Four new routes to market are emerging for channel partners, according to Cisco Systems (CSCO) Channel Chief Wendy Bahr. The routes to market, discussed at Cisco Partner Summit 2016, include the traditional “resale” model along with four new paths forward. They are…

1. Multi-partner, which is taking off now. Basically, a mix of VARs, MSPs, CSPs, integrators, ISVs and other partners working together to solve specific customer needs.

2. IT service provider: This is different than a traditional outsourcer, she asserted. Here, the partner takes complete control of a customer’s infrastructure and assists the customer on the journey toward digital success.

3. Designed in: This involves co-creation between partners and/or customers. This opens up OT and IoT opportunities, she asserted.

4. Platform: This is the newest opportunity Cisco is exploring. This involves partners with Cisco-powered clouds, Amazon, Google, Microsoft Azure and distributor brokerages. “We need to be participating in that profitable route to market as well.

ChannelE2E’s Reaction

My spin? I need a bit more info on each those models. But my initial thoughts…

1. Multi-Partner: Cisco says it’s a hot trend but I have to concede — I haven’t seen a “huge” wave of partners working with one another. Especially when partners want to be the partner of record that maintains account control. Still, I’ll dig around for examples of success here.

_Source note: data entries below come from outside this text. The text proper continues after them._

/-- What BIND, UNBIND, REL, FENCE, CINV and BULKPF do when they perform (R153, R154, R160, R107, R117), at a coherent
object, with no dirty line to write back. BIND writes words 1 and 2 of the object, UNBIND clears BOUND, REL counts SEQ
up and names the releaser; every other byte of memory reads as before. A restartable colony's REL at swarm or colony scope goes into
its store buffer instead (R220, R349), where it counts SEQ up over what it stands on; that the count takes place at the drain, on what
the home then holds, is the model's reading (log 78). CINV drops the clean bytes of the range and the W of its lines, keeps their dirty
bytes (R107), and combines the update-only copies of the range (R167). -/
def Obligations.SyncPerforms : Prop :=
  ∀ s sw op a o w, Due s sw op a o w → s.mayPerform sw o = true →
    (∀ va m, s.writableAt a va 64 m → s.upd = [] → Memory.wf s.mem = true → va % 64 = 0 →
      (∀ region, o.body = .bind va region → (a.asid, va) ∉ s.clk.rels →
        ∃ mem ports, (∀ x, Apart x 1 (m.paOf (va + 8)) (if region.isSome then 16 else 8) → memGet mem x = memGet s.mem x)
          ∧ (∀ base len, region = some (base, len) → leNat (memBytes mem (m.paOf (va + 8)) 8) = (base + 1) % 2 ^ 64
              ∧ leNat (memBytes mem (m.paOf (va + 16)) 8) = len % 2 ^ 64)
          ∧ (region = none → leNat (memBytes mem (m.paOf (va + 8)) 8) = leNat (memBytes s.mem (m.paOf (va + 8)) 8) / 2 * 2)
          ∧ exec (.storeComplete sw op) s
              = .next (({ s with mem := mem, ports := ports } : State).goesOn sw (w.opEnded o)))
      ∧ ∀ sc f, o.body = .rel sc va → s.cleanL1 a.k a.asid → (scopeCode sc = 5 → ∀ p ∈ s.posted, p.swarm ≠ sw) →
        s.fieldOf a.j = some f →
        let clk : Clock := { s.clk with rels := (a.asid, va) :: s.clk.rels }
        let by_ := (f.id % 2 ^ 32 * 2 ^ 32 + (s.whoOf sw o.pc.toNat).colony % 2 ^ 16 * 2 ^ 16 + f.cls * 2 ^ 3 + scopeCode sc)
        (s.restartable a.j = false →
          ∃ mem ports, (∀ x, Apart x 1 (m.paOf va) 8 → Apart x 1 (m.paOf (va + 24)) 8 → memGet mem x = memGet s.mem x)
            ∧ leNat (memBytes mem (m.paOf va) 8) = (leNat (memBytes s.mem (m.paOf va) 8) + 1) % 2 ^ 64
            ∧ leNat (memBytes mem (m.paOf (va + 24)) 8) = by_ % 2 ^ 64
            ∧ exec (.relPerform sw op) s
                = .next (({ s with clk := clk, mem := mem, ports := ports } : State).goesOn sw (w.opEnded o)))
        ∧ ∀ col, s.colonies[a.j]? = some col → col.rst = true → col.bufferFull va = false →
          let b : Buffered := .rel va (scopeCode sc) f.id (s.whoOf sw o.pc.toNat).colony f.cls
          exec (.relPerform sw op) s = .next (({ s with
                clk := clk, colonies := s.colonies.set a.j { col with sbuf := col.sbuf ++ [b] } } : State).goesOn sw (w.opEnded o))
          ∧ ∀ bs : List Byte, bs.length = 64 → (b.onto bs).length = 64
            ∧ leNat ((b.onto bs).take 8) = (leNat (bs.take 8) + 1) % 2 ^ 64
            ∧ leNat (((b.onto bs).drop 24).take 8) = by_ % 2 ^ 64
            ∧ ∀ n < 64, 8 ≤ n → (n < 24 ∨ 32 ≤ n) → (b.onto bs)[n]? = bs[n]?)
    ∧ (∀ sc, o.body = .fence sc → s.cleanL1 a.k a.asid → (scopeCode sc = 5 → ∀ p ∈ s.posted, p.swarm ≠ sw) →
      exec (.fenceComplete sw op) s = .next ((if scopeCode sc = 0 then s else
        s.updCore a.k fun k => { k with l1 := k.l1.filter fun l => !l.of a.asid }).goesOn sw (w.opEnded o)))
    ∧ (∀ base len, o.body = .cinv base len →
      ∃ (ports : List Port) (dies : List Die) (mem : List Host.Cell) (upd : List UpdCopy) (fresh : Nat),
      let inR := fun tag unit => (tag = a.asid ∨ tag = 0xFFFF) ∧ len ≠ 0 ∧ base / 2 ^ 16 ≤ unit
        ∧ unit ≤ (base + len - 1) / 2 ^ 16
      (∀ (p : Nat) (m : MapRec), (∃ q, ports[p]? = some q ∧ m ∈ q.maps) ↔
        ∃ q, s.ports[p]? = some q ∧ m ∈ q.maps ∧ ¬inR m.asid m.unit)
      ∧ (∀ k, ∀ l ∈ (({ s with dies := dies } : State).core k).l1, inR l.asid (l.line / 1024) → l.dirty ≠ 0 ∧ l.w = false)
      ∧ (∀ k, ∀ l ∈ (s.core k).l1, (¬inR l.asid (l.line / 1024) → l ∈ (({ s with dies := dies } : State).core k).l1)
        ∧ (inR l.asid (l.line / 1024) → l.dirty ≠ 0 →
          { l with w := false, have_ := l.dirty } ∈ (({ s with dies := dies } : State).core k).l1))
      ∧ (∀ k, ∀ l ∈ (({ s with dies := dies } : State).core k).icache, ¬inR l.asid (l.line / 1024))
      ∧ (∀ u ∈ upd, u ∈ s.upd ∧ ∀ q ∈ s.ports, ∀ m ∈ q.maps, inR m.asid m.unit → Apart u.pa 4 m.pa (2 ^ 16))
      ∧ (Memory.wf s.mem = true → ∀ x, (∀ u ∈ s.upd, Apart x 1 u.pa 4) → memGet mem x = memGet s.mem x)
      ∧ exec (.cinvComplete sw op) s
          = .next (({ s with ports := ports, dies := dies, mem := mem, upd := upd, fresh := fresh } : State).goesOn sw
              (w.opEnded o)))
    ∧ ∀ base len, o.body = .bulkpf base len → exec (.bulkpfComplete sw op) s = .next (s.goesOn sw (w.opEnded o))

And keep an eye on DevNet, which may help partners to collaborate more closely together while also helping partners to push deeper into software development.

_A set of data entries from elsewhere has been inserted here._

-- ==== Sys2Proof/Laws/Results.lean ====
section
/-! SUPPORT. Lemmas about results: the form in which an issue leaves them in flight and in which they land. -/

namespace Sys2Proof.Machine

theorem el64_map (f : Nat → W64) (l : Nat) (h : l < 64) : el64 (laneList.map f) l = f l := by
  simp [el64, laneList, List.getD_eq_getElem?_getD, h]

theorem allLanes_iff (m : W64) : (m != allLanes) = (List.range 64).any fun l => !m.getLsbD l := by
  rw [Bool.eq_iff_iff]
  simp only [bne_iff_ne, ne_eq, List.any_eq_true, List.mem_range, Bool.not_eq_true']
  have hall : ∀ i, allLanes.getLsbD i = decide (i < 64) := fun i => by
    rw [show allLanes = BitVec.allOnes 64 from rfl, BitVec.getLsbD_allOnes]
  constructor
  · intro h
    by_contra hc
    apply h
    apply BitVec.eq_of_getLsbD_eq
    intro i hi
    rw [hall, decide_eq_true hi]
    cases hm : m.getLsbD i with
    | true => rfl
    | false => exact absurd ⟨i, hi, hm⟩ hc
  · rintro ⟨l, hl, h⟩ rfl
    rw [hall, decide_eq_true hl] at h
    cases h

theorem endOp_eq (w : Swarm) (o : Op) : w.endOp o = w.opEnded o := by
  have hm : ∀ (l : List Nat) (n : Nat), l.modify n (· - 1) = l.set n (l.getD n 0 - 1) := by
    intro l n
    rcases Nat.lt_or_ge n l.length with h | h
    · rw [modify_eq_set (x := l[n]) _ (by simp [h])]
      simp [List.getD_eq_getElem?_getD, h]
    · rw [List.modify_eq_self h, List.set_eq_of_length_le h]
  simp only [Swarm.endOp, Swarm.opEnded, Swarm.flag]
  cases o.flag with
  | none => rfl
  | some n => simp only [hm]

theorem landsNext_of {s : State} {sw cycle : Nat} {o : Op} {w : Swarm} (hw : s.swarms[sw]? = some w)
    (h : ∀ p ∈ w.ops, ∀ d, p.due = some d → d ≤ cycle → p.id ≠ o.id → ∃ t, o.due = some t ∧ (t < d ∨ t = d ∧ o.id < p.id)) :
    s.landsNext sw cycle o = true := by
  simp only [State.landsNext, hw, List.all_eq_true, Bool.not_eq_true']
  intro p hp
  unfold Op.landsBefore
  cases hd : p.due with
  | none => rfl
  | some d =>
    by_cases h1 : d ≤ cycle <;> by_cases h2 : p.id = o.id <;> simp [h1, h2]
    obtain ⟨t, ht, hlt⟩ := h p hp d hd h1 h2
    simp [ht]
    omega

theorem onOp_due {s : State} {sw op : Nat} {a : Actor} {o : Op} {w : Swarm} {f : Actor → Op → State → Option State} {t : State}
    (h : Due s sw op a o w) (hf : f a o s = some t) : onOp sw op f s = .next t := by
  obtain ⟨h1, h2, h3, h4, h5⟩ := h
  have ho : s.op? sw op = some o := by simp [State.op?, h1, h2]
  have hd : o.isDue (s.cycleOf a.k.1) = true := by
    unfold Op.isDue
    cases hdd : o.due with
    | none => rfl
    | some d => simp [h4 d hdd]
  have hl : s.landsNext sw (s.cycleOf a.k.1) o = true := landsNext_of h1 h5
  simp [onOp, ho, h3, hd, hl, hf]

theorem finish_eq {s : State} {sw : Nat} {o : Op} {w : Swarm} (h : s.swarms[sw]? = some w) :
    finish sw o s = s.goesOn sw (w.opEnded o) := by
  simp only [finish, State.goesOn, State.updSwarm, modify_eq_set _ h, endOp_eq]

theorem set_getElem? {α : Type} {l : List α} {i : Nat} {x y : α} (h : l[i]? = some x) : (l.set i y)[i]? = some y :=
  List.getElem?_set_self (List.getElem?_eq_some_iff.mp h).1

theorem finish_upd {s : State} {sw : Nat} {o : Op} {w : Swarm} {g : Swarm → Swarm} (h : s.swarms[sw]? = some w) :
    finish sw o (s.updSwarm sw g) = s.goesOn sw ((g w).opEnded o) := by
  rw [finish_eq (w := g w) (by simp [h])]
  simp only [State.goesOn, State.updSwarm, modify_eq_set _ h, List.set_set]

theorem landAll_eq (id : Nat) (vecs : List (W64 × List W32)) (w : Swarm) : Swarm.landAll id 0 vecs w = w.landed id vecs := by
  let slotF (k : Nat) (vs : List (W64 × List W32)) (sl : Slot) : Slot :=
    match sl.busy with
    | none => sl
    | some (i, p) => if i = id ∧ k ≤ p then (match vs[p - k]? with
        | none => sl
        | some (m, d) => ⟨mergeLanes m d sl.data, sl.taint, none, sl.bad⟩) else sl
  let lvF (k : Nat) (vs : List (W64 × List W32)) (lv : Level) : Level :=
    { lv with queue := lv.queue.map (slotF k vs), win := lv.win.map (slotF k vs) }
  have hs : ∀ k m d r sl, slotF (k + 1) r (Slot.land id k m d sl) = slotF k ((m, d) :: r) sl := by
    intro k m d r sl
    simp only [slotF, Slot.land]
    cases hb : sl.busy with
    | none => simp [hb]
    | some b =>
      obtain ⟨i, p⟩ := b
      by_cases h1 : i = id
      · subst h1
        by_cases h2 : p = k
        · subst h2; simp
        · by_cases h3 : k ≤ p
          · have h4 : k + 1 ≤ p := by omega
            have h5 : p - k = (p - (k + 1)) + 1 := by omega
            simp [hb, h2, h3, h4, h5]
          · have h4 : ¬ k + 1 ≤ p := by omega
            simp [hb, h2, h3, h4]
      · simp [hb, h1]
  have hl : ∀ k m d r lv, lvF (k + 1) r (Level.land id k m d lv) = lvF k ((m, d) :: r) lv := by
    intro k m d r lv
    simp only [lvF, Level.land, List.map_map]
    congr 1 <;> · apply List.map_congr_left; intro x _; exact hs _ _ _ _ _
  have key : ∀ vs k w, Swarm.landAll id k vs w = { w with top := lvF k vs w.top, under := w.under.map (lvF k vs) } := by
    intro vs
    induction vs with
    | nil =>
      intro k w
      have h0 : ∀ sl, slotF k [] sl = sl := by
        intro sl; simp only [slotF]
        split
        · rfl
        · split <;> simp
      have h1 : ∀ lv, lvF k [] lv = lv := by
        intro lv; simp only [lvF]; rw [List.map_congr_left (fun x _ => h0 x), List.map_congr_left (fun x _ => h0 x)]; simp
      rw [Swarm.landAll, h1, List.map_congr_left (fun x _ => h1 x)]; simp
    | cons v r ih =>
      intro k w
      obtain ⟨m, d⟩ := v
      rw [Swarm.landAll, ih]
      simp only [hl, List.map_map]
      congr 1
      apply List.map_congr_left; intro x _; exact hl _ _ _ _ _
  rw [key]
  have h0 : ∀ sl, slotF 0 vecs sl = Slot.landed id vecs sl := by
    intro sl
    simp only [slotF, Slot.landed, Nat.zero_le, and_true, Nat.sub_zero]
    rfl
  have h1 : ∀ lv, lvF 0 vecs lv = Level.landed id vecs lv := by
    intro lv; simp only [lvF, Level.landed]; rw [funext h0]
  simp only [Swarm.landed, h1]
  rw [List.map_congr_left (fun x _ => h1 x)]

theorem maskBit_eq (e : Env) (k : KReg) (l : Nat) (h : l < 64) : (e.mask k).getLsbD l = e.maskBit k l := by
  simp only [Env.mask, Level.mask, Env.maskBit]
  by_cases hk : k.val = 0
  · simp only [hk, if_true, decide_true, Bool.true_or]
    rw [show allLanes = BitVec.allOnes 64 from rfl, BitVec.getLsbD_allOnes, decide_eq_true h]
  · simp [hk]

theorem pre_vecs {e : Env} {vs : List (Operand × Bool)} (hv : ∀ p ∈ vs, e.operandOk p.1 p.2) :
    e.pre [] (vs.map fun p => .vec p.1 p.2) = none := by
  simpa using pre_none (e := e) (named := []) (read := []) (vs := vs) ⟨by simp, by simp, by simp⟩ hv

/-- Pushes over slots without an uncorrectable error read none (R44). -/
theorem pushAllReads_false {l : List Slot} {ps : List Push} (h : ∀ sl ∈ l.take ps.length, sl.bad = false) :
    Level.pushAllReads l ps = false := by
  induction l generalizing ps with
  | nil => cases ps <;> rfl
  | cons a r ih =>
    cases ps with
    | nil => rfl
    | cons p ps =>
      simp only [List.length_cons, List.take_succ_cons, List.mem_cons, forall_eq_or_imp] at h
      simp [Level.pushAllReads, h.1, ih h.2]

theorem pushes_state {s : State} {e : Env} {c : Ctrl} {m : W64} {t : Bool} {vs : List (List W32)} {lat : Option Nat}
    (h : envOf s s.cur = some e) (hb : ∀ sl ∈ e.w.top.queue.reverse.take vs.length, sl.bad = false) :
    ∃ s' op, pushes e m t vs lat = .go s' op none ∧ finishIssue e c s' op none = pushedState s e c lat m t vs := by
  have hr : Level.pushAllReads e.w.top.queue.reverse (vs.map fun v => (⟨m, t, v⟩ : Push)) = false :=
    pushAllReads_false (by simpa using hb)
  refine ⟨_, _, by simp only [pushes, pushEntries, hr, Bool.false_eq_true, if_false]; rfl, ?_⟩
  rw [finishIssue_upd h, Env.issued_top]
  simp only [pushedState, List.map_map]
  rfl

theorem el_zipWith (f : W32 → W32 → W32) (A B : List W32) (l : Nat) (h1 : l < A.length) (h2 : l < B.length) :
    el (List.zipWith f A B) l = f (el A l) (el B l) := by
  simp [el, List.getD_eq_getElem?_getD, h1, h2]

theorem el64_zipWith (f : W64 → W64 → W64) (A B : List W64) (l : Nat) (h1 : l < A.length) (h2 : l < B.length) :
    el64 (List.zipWith f A B) l = f (el64 A l) (el64 B l) := by
  simp [el64, List.getD_eq_getElem?_getD, h1, h2]

theorem lanes_length (f : Nat → W32) : (lanes f).length = 64 := by simp [lanes, laneList]

theorem read_length (e : Env) (j : Nat) (o : Operand) : (e.read j o).length = 64 := by
  cases o <;> simp only [Env.read, lanes_length]
  all_goals
    split
    · simp [splat, lanes_length]
    · simp only [Env.slotVal, Env.freeVec]; split <;> simp [lanes_length]

theorem read64_length (e : Env) (j : Nat) (o : Operand) : (e.read64 j o).length = 64 := by
  cases o <;> simp [Env.read64, laneList]

theorem scalarBin_eq {s : State} {e : Env} {c : Ctrl} {d a b : SReg} {f : W64 → W64 → W64} (h : Issues s e c {} false)
    (ho : e.scalarsOk [d.val, a.val, b.val] [a.val, b.val]) : scalarBin c d a b f s = .next (s.issuedTo (e.launched c (some 2)
        (.result [] [(d.val, f (e.scalar 0 a.val) (e.scalar 1 b.val))] none none))) := by
  have hp := pre_none (vs := []) ho (by simp)
  simp only [List.map_nil, List.append_nil, List.map_cons] at hp
  refine (issue_go h (by simp only [hp, orTrap_none, scalarResult]; rfl)).trans ?_
  rw [finishIssue_self h.1, Env.issued_op]; rfl

theorem scalarImm_eq {s : State} {e : Env} {c : Ctrl} {d a : SReg} {v : W64} {f : W64 → W64 → W64} (h : Issues s e c {} false)
    (ho : e.scalarsOk [d.val, a.val] [a.val]) : scalarImm c d a v f s = .next (s.issuedTo (e.launched c (some 2)
        (.result [] [(d.val, f (e.scalar 0 a.val) v)] none none))) := by
  have hp := pre_none (vs := []) ho (by simp)
  simp only [List.map_nil, List.append_nil, List.map_cons] at hp
  refine (issue_go h (by simp only [hp, orTrap_none, scalarResult]; rfl)).trans ?_
  rw [finishIssue_self h.1, Env.issued_op]; rfl

theorem num_mod {n : Nat} (t : IntT) (x : BitVec n) : numOf t x % (2 ^ n : Nat) = x.toNat := by
  cases t <;> simp only [numOf]
  · rw [BitVec.toInt_eq_toNat_bmod, Int.bmod_emod]; exact Int.emod_eq_of_lt (by omega) (by exact_mod_cast x.isLt)
  · exact Int.emod_eq_of_lt (by omega) (by exact_mod_cast x.isLt)
  · rw [BitVec.toInt_eq_toNat_bmod, Int.bmod_emod]; exact Int.emod_eq_of_lt (by omega) (by exact_mod_cast x.isLt)
  · exact Int.emod_eq_of_lt (by omega) (by exact_mod_cast x.isLt)

/-- An instruction that pushes leaves `pushedState`. -/
theorem issue_pushes {s : State} {e : Env} {c : Ctrl} {n : Need} {f : Env → Act} {m : W64} {t : Bool} {vs : List (List W32)}
    {lat : Option Nat} (h : Runs s e c n false) (hn : n.pushes = vs.length) (hf : f e = pushes e m t vs lat) :
    issue c n false f s = .next (pushedState s e c lat m t vs) := by
  obtain ⟨h, hb⟩ := h
  obtain ⟨s', op, h1, h2⟩ := pushes_state (c := c) (m := m) (t := t) (vs := vs) (lat := lat) h.1 (hn ▸ hb)
  exact (issue_go h (s' := s') (op := op) (pc := none) (hf.trans h1)).trans (by rw [h2])

/-- The halves of a wide element. -/
theorem hi_lo (x : W64) : hi32 x ++ lo32 x = x := by
  apply BitVec.eq_of_getLsbD_eq
  intro i hi
  rw [BitVec.getLsbD_append]
  simp only [hi32, lo32, BitVec.getLsbD_setWidth, BitVec.getLsbD_ushiftRight]
  by_cases h : i < 32
  · simp [h]
  · simp only [h, decide_false, Bool.false_and, if_false]
    have : i - 32 < 32 := by omega
    simp [this, show 32 + (i - 32) = i by omega]

end Sys2Proof.Machine
end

Whoops: Time for me to eat some humble pie. In a follow-up interview, Cisco clarified that this mostly involves partners combining Cisco platforms with ISV offerings. An example: Veeam backup software running on Cisco hardware, which is available as its own SKU from Avnet Technology Solutions. Hmmm… I wouldn’t call that a “new” route to market since Microsoft has worked with hardware OEMs in the same way for dozens of years. But it’s certainly a real trend for Cisco and its partners.

2. IT Service Provider: Here, I think Bahr is making the point that service providers are evolving from maintenance (i.e., keeping the lights on) to innovation (i.e., helping customers to select, deploy and manage platforms that actually generate revenue.

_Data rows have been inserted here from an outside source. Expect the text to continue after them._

-- ==== Sys2Proof/Tests/Slice0.lean ====
section
/-! SUPPORT. Tests: an ill-formed term for each check of WellFormed, words written out from the encodings of the spec, a
small device, a witness for the hypotheses of each statement, and single steps with the results that the spec gives. -/

namespace Sys2Proof.Machine.Tests

set_option maxRecDepth 100000
set_option Elab.async false

/-! ### Well-formedness: each check refuses a term -/

/-- The control field of an unannotated instruction (R10). -/
def cc : Ctrl := ⟨0, 0, none⟩

theorem test_wf_kcmp_un : wellFormed (.kcmp cc .un (.int .s32) 0 1 (.age 0) (.age 1)) = false := by decide
theorem test_wf_kcmp_k0 : wellFormed (.kcmp cc .eq (.int .s32) 0 0 (.age 0) (.age 1)) = false := by decide
theorem test_wf_kand_k0 : wellFormed (.kand cc 0 1 2) = false := by decide
theorem test_wf_kor_k0 : wellFormed (.kor cc 0 1 2) = false := by decide
theorem test_wf_kxor_k0 : wellFormed (.kxor cc 0 1 2) = false := by decide
theorem test_wf_kandn_k0 : wellFormed (.kandn cc 0 1 2) = false := by decide
theorem test_wf_knot_k0 : wellFormed (.knot cc 0 1) = false := by decide
theorem test_wf_kmov_k0 : wellFormed (.kmov cc 0 1) = false := by decide
theorem test_wf_kwr_k0 : wellFormed (.kwr cc 0 1) = false := by decide
theorem test_wf_vshl_32 : wellFormed (.vshl cc 0 .s32 (.age 0) (.imm 32)) = false := by decide
theorem test_wf_vshr_64 : wellFormed (.vshr cc 0 .n64 (.age 0) (.imm 64)) = false := by decide
theorem test_wf_vsra_32 : wellFormed (.vsra cc 0 .n32 (.age 0) (.imm 32)) = false := by decide
theorem test_wf_vsra_63 : wellFormed (.vsra cc 0 .s64 (.age 0) (.imm 63)) = true := by decide
theorem test_wf_cvt_p0 : wellFormed (.cvt cc 0 .rne .sat (.age 0) (.b8 false false 0) .f32) = false := by decide
theorem test_wf_cvt_src_p0 : wellFormed (.cvt cc 0 .rne .sat (.age 0) .f32 (.b8 false false 0)) = false := by decide
theorem test_wf_cvt_same : wellFormed (.cvt cc 0 .rne .sat (.age 0) .f32 .f32) = false := by decide
theorem test_wf_pack4_dst : wellFormed (.pack4 cc 0 .rne .sat (.age 0) .f32 .s8) = false := by decide
theorem test_wf_pack4_src : wellFormed (.pack4 cc 0 .rne .sat (.age 0) .s8 .s64) = false := by decide
theorem test_wf_pack4_run : wellFormed (.pack4 cc 0 .rne .sat (.age 61) .s8 .f32) = false := by decide
theorem test_wf_pack4_special : wellFormed (.pack4 cc 0 .rne .sat .lane .s8 .f32) = false := by decide
theorem test_wf_unpack4_src : wellFormed (.unpack4 cc 0 .rne .sat (.age 0) .f32 .s16) = false := by decide
theorem test_wf_unpack4_dst : wellFormed (.unpack4 cc 0 .rne .sat (.age 0) .n64 .n8) = false := by decide
theorem test_wf_cas_run : wellFormed (.atomCas cc 0 true 0 1 (.age 0) (.age 61)) = false := by decide
theorem test_wf_dcas_addr : wellFormed (.atom2Dcas cc 0 false 0 1 (.age 63) (.age 0)) = false := by decide
theorem test_wf_dcas_data : wellFormed (.atom2Dcas cc 0 true 0 1 (.age 0) (.frame 313)) = false := by decide
theorem test_wf_amove_addr : wellFormed (.atom2Amove cc 0 false 0 1 (.frame 319) (.age 0)) = false := by decide
theorem test_wf_amove_data : wellFormed (.atom2Amove cc 0 true 0 1 (.age 0) (.age 63)) = false := by decide
theorem test_wf_cand_k0 : wellFormed (.rsvCand cc 1 0 64) = false := by decide
theorem test_wf_wave_k0 : wellFormed (.rsvWave cc 0) = false := by decide
theorem test_wf_wavenb_k0 : wellFormed (.rsvWaveNb cc 0) = false := by decide
theorem test_wf_tile_next_0 : wellFormed (.tileNext cc 1 0) = false := by decide
theorem test_wf_swr_read_only : wellFormed (.swr cc .resumes 1) = false := by decide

3. Designed In: Careful with this one. If co-creation ever leads to true innovations and intellectual property, then partners will need to carefully define who owns that IP — and how it’s protected/monetized/enhanced.

4. Platform: Here, frankly, I think Cisco is a bit late to market. A growing list of MSPs now monetize, manage and monitor customer workloads in Amazon Web Services, Microsoft Azure, and more. So far at Cisco Partner Summit, the company hasn’t said much about its relationships with the major cloud providers… There are some examples of Cisco and AWS working together. Cisco and Microsoft also embarked on a cloud partnership in March 2015, but I’m not sure what became of it…

That’s all for now.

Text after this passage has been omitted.